Similarly, reforms in the economic domain remained contradictory. A first step to privatise banks was taken (BNP Paribas bought a minority stake in the Sahara Bank) and a new and more business-friendly investment law was passed. Moreover, Gaddafi made sweeping announcements to boost the private sector by laying off up to 400,000 state employees and providing them with funds to start their own enterprises. At the same time, the government went on a spending spree, announcing public sector wage hikes of up to 80%. The IMF in November 2007 expected an increase in state expenditure by 40%. Also, under the banner of fighting corruption the government arrested dozens of successful private businessmen, some of them known to be critical of the regime, dealing a blow to previous liberalisation efforts (Menas Libya Focus 04/07).

Under the banner of fighting corruption the government arrested dozens of successful private businessmen, some of them known to be critical of the regime

As in previous years such inconsistencies appeared to be the result of increasing regime infighting over how to handle the political and economic challenges.

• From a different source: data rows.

-- ==== Sys2Proof/Machine/SinglePrecision.lean ====
section
/-! DEFINITION. The single-precision accessors: NEXT.FC (R190), NEXT.FLC (R191), NEXT.FO (R192). Every step is a binary32
operation with its own rounding: convert the draw, add 0.5 (NEXT.FO only), multiply by the constant of R193. -/

namespace Sys2Proof.Machine

/-- The constant of nextFloatClosed, the binary32 value nearest to 1/(2^32 - 1) (R193). -/
def scaleFc : Datum := rn32 (Exact.quotient 1 4294967295)

/-- The constant of nextFloatLeftClosed and nextFloatOpen, the binary32 value 1/(2^32) (R193). -/
def scaleFlc : Datum := rn32 (Exact.quotient 1 4294967296)

/-- The raw draw converted to binary32 (R190). -/
def singleOfWord (y : Word) : Datum := rn32 (realOfWord y)

/-- nextFloatClosed (R190). -/
def singleClosed (y : Word) : Datum := rn32 ((singleOfWord y).real.mul scaleFc.real)

/-- The result of nextFloatClosed (R190). -/
def resultFc (y : Word) : Data := dataOfSingle (singleClosed y)

/-- NEXT.FC (R190). -/
def execNextFc (s : State) : StepOutcome := runAccessor resultFc s

/-- nextFloatLeftClosed (R191). -/
def singleLeftClosed (y : Word) : Datum := rn32 ((singleOfWord y).real.mul scaleFlc.real)

/-- The result of nextFloatLeftClosed (R191). -/
def resultFlc (y : Word) : Data := dataOfSingle (singleLeftClosed y)

/-- NEXT.FLC (R191). -/
def execNextFlc (s : State) : StepOutcome := runAccessor resultFlc s

/-- nextFloatOpen: 0.5 added in binary32, then scaled (R192). -/
def singleOpen (y : Word) : Datum :=
  let g := rn32 ((singleOfWord y).real.add Exact.half)
  rn32 (g.real.mul scaleFlc.real)

/-- The result of nextFloatOpen (R192). -/
def resultFo (y : Word) : Data := dataOfSingle (singleOpen y)

/-- NEXT.FO (R192). -/
def execNextFo (s : State) : StepOutcome := runAccessor resultFo s

end Sys2Proof.Machine
end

Power struggles also deepened within the Gaddafi family. Saif al-Islam, who heads the formally independent Gaddafi Development Foundation and whose role oscillates between an ombudsman, critic and de facto super development minister of the regime, has built himself a power base through his pro-reform agenda as well as his successful negotiations with foreign governments. But the revolutionary leader has also started pushing a second son, Mu’tasim, making him adviser (or head, depending on the source) of the newly founded National Security Committee and dispatching him to the UN’s general assembly in 2007 with the Libyan delegation, where he met with Condoleezza Rice. With his military training and as commander of a brigade Mutasim, who is deemed to be close to the hardliners, has a solid foothold in the security apparatus. With virtually all key positions in the security apparatus occupied by members of Gaddafi’s family and tribe, succession will most likely be a family affair one day.